Output every line from the beginning of the records through the line that contains "(Instr.srai 1 2", exactly as it appears.

[Opening Records for this task section]

-- ==== Sys2Proof/Tests/Slice0.lean ====
section
/-! SUPPORT. The model's own tests: words and their decoding, one step on small states with the values of the spec's worked
examples or of hand calculation, and for every claim of Sys2Proof/Certificates/Slice0/Obligations.lean states that meet its
hypotheses. -/
namespace Sys2Proof.Tests
open Sys2Proof Sys2Proof.Machine

set_option Elab.async false

/-! ## Instructions that are no words of the machine: one ill-formed term for each check -/

theorem test_wf_shift_amount : (Instr.slli 1 2 false true 32).wf = false ∧ (Instr.srli 1 2 false true 32).wf = false ∧
    (Instr.srai 1 2 false true 32).wf = false ∧ (Instr.roli 1 2 false true 32).wf = false := by decide
theorem test_wf_shift_amount_64 : (Instr.slli 1 2 false false 63).wf = true ∧ (Instr.roli 1 2 false true 31).wf = true := by decide
theorem test_wf_fcvtw_format : (Instr.fcvtw 1 2 0x16 false false .rne).wf = false ∧
    (Instr.fcvtw 1 2 0x17 false false .rne).wf = true := by decide
theorem test_wf_loop : (Instr.loop 0 false 3).wf = false ∧ (Instr.loop 5 false 0).wf = false ∧
    (Instr.loopi 0 3).wf = false := by decide
theorem test_wf_vwiden : (Instr.vwiden 2 4 false .b64 0 false).wf = false ∧
    (Instr.vwiden 3 4 false .b32 0 false).wf = false := by decide
theorem test_wf_vnarrow : (Instr.vnarrow 2 4 0 .b8 0 false).wf = false ∧ (Instr.vnarrow 2 5 0 .b32 0 false).wf = false ∧
    (Instr.vnarrow 2 4 3 .b32 0 false).wf = false := by decide
theorem test_wf_vsort : (Instr.vsort 31 2 .b32 0 false).wf = false := by decide
theorem test_wf_vbrank_vidx : (Instr.vbrank 1 2 .b32 0 true).wf = false ∧ (Instr.vidx 1 .b32 0 true).wf = false := by decide
theorem test_wf_vcvt : (Instr.vcvt 1 2 0x1C .b32 false false).wf = false ∧
    (Instr.vcvt 1 2 0x16 .b32 true false).wf = false := by decide
theorem test_wf_masks : (Instr.mand 1 2 3 0 true).wf = false ∧ (Instr.mor 1 2 3 0 true).wf = false ∧
    (Instr.mxor 1 2 3 0 true).wf = false ∧ (Instr.mandn 1 2 3 0 true).wf = false ∧ (Instr.mnot 1 2 0 true).wf = false ∧
    (Instr.mpopc 1 2 true).wf = false ∧ (Instr.mfirst 1 2 true).wf = false := by decide
theorem test_wf_pairs : (Instr.dqpop 0).wf = false ∧ (Instr.dqpop 31).wf = false ∧ (Instr.dqsteal 1 31 false).wf = false ∧
    (Instr.xpop 0).wf = false := by decide
theorem test_wf_tiles : (Instr.mmul 1 2 false false 6).wf = false ∧ (Instr.mzero 6).wf = false ∧
    (Instr.mdrain 1 2 false false 7).wf = false := by decide
theorem test_wf_registers : (Instr.crr 1 0x012).wf = false ∧ (Instr.crw 1 0x075).wf = false ∧ (Instr.crs 1 0x0C0).wf = false ∧
    (Instr.crc 1 0x110).wf = false ∧ (Instr.crr 1 0x10F).wf = true := by decide
theorem test_wf_errrd : (Instr.errrd 0 2 false).wf = false ∧ (Instr.errrd 29 2 false).wf = false := by decide
theorem test_wf_steps : (Instr.loadLands { st := 0, core := .slot0 } 0).wf = false := by decide

/-! ## Decoding: words written bit by bit from spec/04_encoding.md, or given there with their statements -/

/-- RR: major, d, a, b, ka, kb, W, func9. `sub.w s5, s6, s7!` is 0x04A6_3B01 (R73). -/
theorem test_decode_alu : decode 0x04A63B01#32 = some (.sub 5 6 7 false true true) := by decide +kernel
theorem test_decode_fpu : decode 0b000010_00001_00010_00011_0_0_1_001_00010#32 = some (.fmul 1 2 3 false false true .rtz) := by
  decide +kernel
/-- rm 101 and 110 are no rounding modes (R60). -/
theorem test_decode_fpu_rm : decode 0b000010_00001_00010_00011_0_0_1_101_00010#32 = none ∧
    decode 0b000010_00001_00010_00011_0_0_1_110_00010#32 = none := by decide +kernel
/-- `srai.w s3, s4, 31` is 0x2464_405F (R75). -/
theorem test_decode_shi : decode 0x2464405F#32 = some (.srai 3 4 false true 31) ∧
    decode 0b001001_00011_00100_0_10_000000_1_100000#32 = none := by decide +kernel
/-- `lui s5, 0x2469` is 0x28A0_2469 (R76). -/
theorem test_decode_lui : decode 0x28A02469#32 = some (.lui 5 0x2469) := by decide +kernel
theorem test_decode_load : decode 0b010110_01010_01001_1_10_1111111111000#32 = some (.ld 10 9 true .takeFillw (-8)) := by
  decide +kernel
/-- `bf s9, ready` three words ahead is 0x7324_0003 (R93). -/
theorem test_decode_branch : decode 0x73240003#32 = some (.bf 9 3) ∧
    decode 0b011100_111_00101_00110_0_0_00000000001#32 = none := by decide +kernel
/-- `jal s1, f` 100 words ahead, and `jalr s0, s1, 0` (R94). -/
theorem test_decode_jumps : decode 0x74200064#32 = some (.jal 1 100) ∧ decode 0x78010000#32 = some (.jalr 0 1 false 0) := by
  decide +kernel
theorem test_decode_loop : decode 0b011111_00000_0_0000000011_0000001010#32 = some (.loopi 3 10) ∧
    decode 0b011111_00000_1_0000000011_0000001010#32 = none ∧ decode 0b011111_00101_0_0000000011_0000000001#32 = none := by
  decide +kernel
/-- `vbcast.i32 v1, s5`, `vins.i32 v1, s6, s0`, `vred.fadd.f32 v2, v1` (R113). -/
theorem test_decode_vx : decode 0x90250404#32 = some (.vbcast 1 5 .b32 0 false) ∧
    decode 0x90260406#32 = some (.vins 1 6 0 .b32 0 false) ∧ decode 0x90412C00#32 = some (.vred 2 1 .fadd .b32 0 false) := by
  decide +kernel
theorem test_decode_vi : decode 0b100000_00100_00101_00110_10_010_0_00000#32 = some (.vadd 4 5 6 .b32 2 false) := by
  decide +kernel
theorem test_decode_vis_vf_vfs : decode 0b100001_00100_00101_00110_01_010_1_00001#32 = some (.vsubS 4 5 6 .b16 2 true) ∧
    decode 0b100010_00100_00101_00110_10_000_0_00000#32 = some (.vfadd 4 5 6 .b32 0 false) ∧
    decode 0b100011_00100_00101_00110_11_000_0_00000#32 = some (.vfaddS 4 5 6 .b64 0 false) := by decide +kernel
theorem test_decode_vm : decode 0b100101_00001_00010_00011_00_000_0_00000#32 = some (.mand 1 2 3 0 false) ∧
    decode 0b100101_01001_00010_00011_00_000_0_00000#32 = none := by decide +kernel
theorem test_decode_vmem : decode 0b100111_00001_01000_0_00_0000000100000#32 = some (.vst 1 8 false .plain 32) ∧
    decode 0b101000_00001_01000_00010_10_000_0_00000#32 = some (.vldx 1 8 2 .b32 0 false) := by decide +kernel
/-- `cpy s8, s9` is 0xC100_2120 (R14). -/
theorem test_decode_eng : decode 0xC1002120#32 = some (.cpy 8 9 false false 0) ∧ decode 0b110000_110_00000000_01000_01001_0_0_000#32 = none := by
  decide +kernel
theorem test_decode_amo : decode (encode (.amadd 1 2 3 false false true false true)) = some (.amadd 1 2 3 false false true false true) := by
  decide +kernel
/-- `crs s5, 0x006` is 0xC8A0_3006 (R384); `sigchk 0x28CE` is 0xCC00_28CE (R396). -/
theorem test_decode_sys : decode 0xC8A03006#32 = some (.crs 5 6) ∧ decode 0xCC0028CE#32 = some (.sigchk 0x28CE) ∧
    decode 0b110010_00000000000000000_000000001#32 = some .tend ∧
    decode 0b110010_00000000000000001_000000001#32 = none := by decide +kernel
/-- The first word of memory is the one the host places, and the word of a shorter table row is none. -/
theorem test_table_word : decodeTableWord 32 0x04A63B01 = some (.sub 5 6 7 false true true) ∧ decodeTableWord 0 0 = none := by
  decide +kernel

/-! ## Small states -/

/-- The module at reset but running, with a core of station 0 that holds a task at 0xC000, and that core's issue. -/
def coreAt (c : Sys2Proof.Core) (f : Holder → Holder) : State :=
  ({ State.reset with boot := .running, cur := { st := 0, core := c } } : State).modHolder { st := 0, core := c }
    (fun h => f { h with state := .run, pc := 0xC000 })

/-- Slot 0 with scalar registers set. -/
def withRegs (l : List (Reg × Word)) : State := coreAt .slot0 (fun h => l.foldl (fun h e => h.setS e.1 e.2) h)

/-- Slot 0 with vector registers set. -/
def withVecs (l : List (Reg × VWord)) : State := coreAt .slot0 (fun h => l.foldl (fun h e => h.setV e.1 e.2) h)

/-- The holder's own state after an outcome that goes on. -/
def seen (o : Out) (p : State → Bool) : Bool := match o with | .next t => p t | _ => false

/-- The outcome is a trap with this cause and value, taken at 0xC000 by a core with a vector. -/
def traps (o : Out) (cause : Nat) (tval : Word) : Bool :=
  seen o (fun t => t.me.cause == BitVec.ofNat 64 cause && t.me.tval == tval && t.me.epc == 0xC000 && t.me.pc == 0x100)

/-- Slot 0 with a trap vector and scalar registers. -/
def vectored (l : List (Reg × Word)) : State :=
  coreAt .slot0 (fun h => l.foldl (fun h e => h.setS e.1 e.2) { h with tvec := 0x100 })
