-- ==== Sys2Proof/Machine/State.lean ====
section
/-! DEFINITION. The machine's state as plain data (10_state.md R15 to R28), the reasons a step can stop, and the state
after reset (R27). The block has no addressable memory (20_memory.md R32), so there is no memory here. -/

namespace Sys2Proof.Machine

/-- The state of the stream controller (R16). -/
inductive Phase where
  | reading
  | decoding
  | writing
  | done
  | failed
  | aborted
  deriving DecidableEq, Repr

/-- The group buffer `grp[0..3]` (R18). An entry that nothing has written holds `none` (R13, R27). -/
structure GroupBuffer where
  e0 : Option Byte
  e1 : Option Byte
  e2 : Option Byte
  e3 : Option Byte
  deriving DecidableEq, Repr

/-- An `IN` read response as the channel history records it (20_memory.md R34). -/
inductive ReadResponse where
  /-- `Data(n, bytes)`, `n` the number of bytes. -/
  | data (bytes : List Byte)
  | readErr
  deriving DecidableEq, Repr

/-- What became of an `OUT` write request (R35). -/
inductive WriteResponse where
  /-- `Wrote(n)`; `n` is as the descriptor gives it, saturated to 7 (30_encoding.md R55). -/
  | wrote (n : Nat)
  | writeErr
  /-- No response: the block was terminated while the request waited. `taken` says whether the host had taken the byte
  (60_exceptions.md R99). -/
  | unanswered (taken : Bool)
  deriving DecidableEq, Repr

/-- A channel event (10_state.md R26). -/
inductive Event where
  /-- One read request, for 4 bytes, and its response. -/
  | read (r : ReadResponse)
  /-- One write request, its byte, and its response. -/
  | write (b : Byte) (r : WriteResponse)
  /-- One diagnostic event on `ERR`: its cause and its text (60_exceptions.md R100). -/
  | diagnostic (c : Cause) (text : String)
  /-- The terminal status on `STATUS` (20_memory.md R36). -/
  | status (phase : Phase) (cause : Option Cause) (exit : Option Nat)
  deriving DecidableEq, Repr

/-- One action of the host, a line of its script (30_encoding.md R57), as the channel carries it. -/
inductive HostInput where
  /-- A response on `IN`: its `RDRSP` descriptor and the bytes it delivers. -/
  | read (desc : Descriptor) (data : List Byte)
  /-- A response on `OUT`: its `WRRSP` descriptor. -/
  | write (desc : Descriptor)
  /-- The termination signal (60_exceptions.md R99). If it is the next action while a group is being decoded,
  `beforeDecode` says whether it comes before the decode or after it, while the write request waits: the spec admits
  both, so the host's script says which. Log entry 7. -/
  | abort (beforeDecode : Bool)
  deriving DecidableEq, Repr

/-- The machine's state. The first seven fields are the hardware's (R15 to R25). `history` is the observation state of
R26. `inbox`, `params` and `draws` are the model's own. -/
structure State where
  /-- The sequencing state (R16). -/
  phase   : Phase
  /-- The group in hand (R18). -/
  grp     : GroupBuffer
  /-- The decode accumulator (R19). It holds a value only while a group is decoded symbol by symbol. -/
  acc     : Option Byte
  /-- The position of the symbol being decoded, hidden state of R25. -/
  pos     : Option (Fin 4)
  /-- The decoded byte waiting to be written (R20). -/
  obuf    : Option Byte
  /-- Why the block failed; `none` is the spec's `None` (R21). -/
  cause   : Option Cause
  /-- The terminal status (R22). -/
  exit    : Option Nat
  /-- The channel events so far, oldest first (R26). -/
  history : List Event
  /-- The host's actions still to come, in order (R57). The block reads none before it has asked. Log entry 3. -/
  inbox   : List HostInput
  /-- The build-time parameters; no step writes them (R112a). Log entry 2. -/
  params  : Params
  /-- How many free values have been drawn. Log entry 4. -/
  draws   : Nat
  deriving DecidableEq, Repr

/-- The elements that are read and may hold no value (R13). The accumulator is none of them: what reads it has set it,
since a decode starts by setting it to zero (R27). -/
inductive Element where
  | grp
  | obuf
  deriving DecidableEq, Repr

/-- Why there is no next state although nothing is wrong with the input: `none` of 42_stream_loop.md R90, or R13. -/
inductive Fault where
  /-- Raised by `step` in `Reading` or `Writing` when the request has no response: the block waits, it has no step
  (R89, I7). A stuck state, and not the end of the run. Safe: where the block only waits, nothing is claimed. -/
  | waitingForHost
  /-- Raised by `step` and by every meaning in `Done`, `Failed` and `Aborted`: there is no step (R88). Safe. -/
  | terminalPhase
  /-- Raised by a meaning, or by `step` fetching the group, that reads an element nothing has written (R13, I10).
  Safe; no run from reset meets it. -/
  | readUnwritten (e : Element)
  deriving DecidableEq, Repr

/-- Why the model gives an input no meaning. -/
inductive Refusal where
  /-- An instruction with no meaning yet. No arm of `exec` uses it. -/
  | notModelled (mnemonic : String)
  /-- Raised by `step` for a word the decoder rejects: a response outside the host's contract (30_encoding.md R54, R55;
  D10, D11). Safe. -/
  | outsideContract (e : DecodeError)
  /-- Raised by every meaning in a phase that does not wait for that input: a response of the wrong class (R57, R90 last
  row, D18). Safe. -/
  | notRequested (phase : Phase)
  deriving DecidableEq, Repr

/-- The outcome of a step of this machine. -/
abbrev Result := Host.Outcome State Fault Refusal

/-- The state at the start of an invocation (R27, 70_reset_and_hazards.md R111), under the given parameters, before a
host that will act as `inbox` says. -/
def State.start (p : Params) (inbox : List HostInput) : State where
  phase   := .reading
  grp     := ⟨none, none, none, none⟩
  acc     := none
  pos     := none
  obuf    := none
  cause   := none
  exit    := none
  history := []
  inbox   := inbox
  params  := p
  draws   := 0

/-- The state after reset: the block as built, and a host that has not acted yet. -/
def State.reset : State := .start Config.params []

end Sys2Proof.Machine
end

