-- ==== Sys2Proof/Machine/Termination.lean ====
section
/-! DEFINITION. `ABORT`, the host's termination signal (60_exceptions.md R99). -/

namespace Sys2Proof.Machine

/-- `ABORT` (R99): from any phase that is not terminal to `Aborted`. `cause` is kept, no diagnostic is emitted, and
`exit` is a free value, as is whether a waiting write had reached the host. -/
def execAbort (s : State) : Result :=
  if s.phase.terminal then .fault .terminalPhase
  else .next
    { s.abandonWrite with
      phase := .aborted, exit := some (Config.abortExit s.draws), draws := s.draws + 1 }.logStatus

end Sys2Proof.Machine
end

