-- ==== Sys2Proof/Machine/Step.lean ====
section
/-! DEFINITION. One step (42_stream_loop.md R90): fetch a word, decode it, run it. -/

namespace Sys2Proof.Machine

/-- Decode a word under the block's alphabet and run the operation in `s`; a word outside the host's contract is
refused. -/
def runWord (c : Code) (s : State) : Host.Outcome State Fault Refusal :=
  match decode s.params.alphabet c with
  | .ok i => exec i s
  | .error e => .refused (.outsideContract e)

/-- One transition of the block, or why there is none. -/
def step (s : State) : Host.Outcome State Fault Refusal :=
  match s.fetch with
  | .word c t => runWord c t
  | .stuck f => .fault f

/-- `s` with the operation of a table word next (log entry 9); unchanged where the bits are no word of the table. -/
def State.withFetchWord (s : State) (nbits w : Nat) : State :=
  match codeOfTableWord nbits w with
  | some c => s.offer c
  | none => s

end Sys2Proof.Machine
end

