-- ==== Sys2Proof/Machine/Core.lean ====
section
/-! DEFINITION. The machine the host reads. -/

def Sys2Proof.core : Host.Core :=
  { State := Sys2Proof.Machine.State, Fault := Sys2Proof.Machine.Fault,
    Refusal := Sys2Proof.Machine.Refusal, step := Sys2Proof.Machine.step, reset := Sys2Proof.Machine.State.reset }
end

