-- ==== Sys2Proof/Laws/Ops.lean ====
section
/-! SUPPORT. One lemma for each shared operation: everything it can answer. -/

namespace Sys2Proof.Machine

theorem inPhase_here {s : State} {p : Phase} (r : Result) (h : s.phase = p) (hp : p.terminal = false) :
    s.inPhase p r = r := by
  simp [State.inPhase, h, hp]

/-- An operation gives a next state only in its own phase. -/
theorem inPhase_next {s t : State} {p : Phase} {r : Result} (hp : p.terminal = false) :
    s.inPhase p r = .next t ↔ s.phase = p ∧ r = .next t := by
  unfold State.inPhase
  by_cases h : s.phase = p
  · simp [h, hp]
  · by_cases ht : s.phase.terminal = true <;> simp [h, ht]

theorem inPhase_elsewhere {s : State} {p : Phase} (r : Result) (h : s.phase ≠ p)
    (ht : s.phase.terminal = false) : s.inPhase p r = .refused (.notRequested s.phase) := by
  simp [State.inPhase, h, ht]

theorem inPhase_terminal {s : State} (p : Phase) (r : Result) (ht : s.phase.terminal = true) :
    s.inPhase p r = .fault .terminalPhase := by
  simp [State.inPhase, ht]

/-- The failure entry is the one of 60_exceptions.md R98. -/
theorem raise_eq (s : State) (c : Cause) :
    s.raise c = s.failedWith c [] (Config.diagnosticText s.draws) := by
  simp [State.raise, State.failedWith, State.errEmit, State.log, State.logStatus]

theorem readFails_eq (s : State) (r : ReadResponse) (c : Cause) :
    s.readFails r c = s.failedWith c [.read r] (Config.diagnosticText s.draws) := by
  simp [State.readFails, raise_eq, State.failedWith, State.log]

theorem raise_log_eq (s : State) (e : Event) (c : Cause) :
    (s.log e).raise c = s.failedWith c [e] (Config.diagnosticText s.draws) := by
  simp [raise_eq, State.failedWith, State.log]

theorem underway_some {s : State} {a : Byte} {i : Fin 4} :
    s.underway = some (a, i) ↔ s.acc = some a ∧ s.pos = some i := by
  unfold State.underway
  cases s.acc <;> cases s.pos <;> simp

theorem underway_none {s : State} : s.underway = none ↔ s.acc = none ∨ s.pos = none := by
  unfold State.underway
  cases s.acc <;> cases s.pos <;> simp

/-- Where the accumulator is idle, no decode is under way. -/
theorem State.Idle.underway {s : State} (h : s.Idle) : s.underway = none := underway_none.2 (.inl h.1)

/-- A symbol before the last position leads to the next one, and the last one to the decoded byte. -/
theorem contribute_eq (s : State) (v : UInt2) (a : Byte) (i : Fin 4) : s.contribute v a i =
    if i = 3 then { s with acc := none, pos := none, obuf := some (accumulate a i v), phase := .writing }
    else { s with acc := some (accumulate a i v), pos := some (i + 1) } := by
  unfold State.contribute State.decoded State.discardAcc
  rfl

/-- Everything a symbol can do: its part of the decode under way, or of the one it starts. -/
theorem decodeSymbol_cases (s : State) (v : UInt2) : ∃ a i, s.decodeSymbol v = s.contribute v a i ∧
    (s.underway = some (a, i) ∨ s.underway = none ∧ a = 0x00#8 ∧ i = 0) := by
  unfold State.decodeSymbol
  cases s.underway with
  | some ai => exact ⟨ai.1, ai.2, rfl, .inl rfl⟩
  | none => exact ⟨_, _, rfl, .inr ⟨rfl, rfl, rfl⟩⟩

/-- A symbol goes on with the decode under way. -/
theorem decodeSymbol_underway {s : State} {v : UInt2} {a : Byte} {i : Fin 4} (h : s.underway = some (a, i)) :
    s.decodeSymbol v = s.contribute v a i := by
  simp [State.decodeSymbol, h]

/-- A symbol starts a decode where none is under way. -/
theorem decodeSymbol_starts {s : State} {v : UInt2} (h : s.underway = none) :
    s.decodeSymbol v = { s with acc := some (accumulate 0x00#8 0 v), pos := some 1 } := by
  simp [State.decodeSymbol, h, contribute_eq]

/-- A write response gives a next state only when `obuf` holds the byte the request carried. -/
theorem writeAnswered_next {s t : State} {r : WriteResponse} {k : State → State} :
    s.writeAnswered r k = .next t ↔ ∃ b, s.obuf = some b ∧ t = k (s.log (.write b r)) := by
  unfold State.writeAnswered
  cases s.obuf <;> simp [eq_comm]

/-- A termination leaves the state as it is but for the event of a write that waits. -/
theorem abandonWrite_eq (s : State) : ∃ evs, s.abandonWrite = { s with history := s.history ++ evs } ∧
    (evs = [] ∧ (s.phase = .writing → s.obuf = none) ∨ ∃ b taken, s.phase = .writing ∧ s.obuf = some b ∧
      evs = [.write b (.unanswered taken)]) := by
  unfold State.abandonWrite
  split
  · rename_i b hp hb
    exact ⟨_, rfl, .inr ⟨b, _, hp, hb, rfl⟩⟩
  · rename_i h
    refine ⟨[], by simp, .inl ⟨rfl, fun hp => ?_⟩⟩
    cases hb : s.obuf with
    | none => rfl
    | some b => exact absurd hb (h b hp)

end Sys2Proof.Machine
end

[Closing Records for this task section]

* Task response:
-- ==== Sys2Proof/Tests/Slice0.lean ====
section
/-! SUPPORT. The model's own tests: words and their decoding, one step on small states with the values of the spec's worked
examples or of hand calculation, and for every claim of Sys2Proof/Certificates/Slice0/Obligations.lean states that meet its
hypotheses. -/
namespace Sys2Proof.Tests
open Sys2Proof Sys2Proof.Machine

set_option Elab.async false

/-! ## Instructions that are no words of the machine: one ill-formed term for each check -/

theorem test_wf_shift_amount : (Instr.slli 1 2 false true 32).wf = false ∧ (Instr.srli 1 2 false true 32).wf = false ∧
    (Instr.srai 1 2 false true 32).wf = false ∧ (Instr.roli 1 2 false true 32).wf = false := by decide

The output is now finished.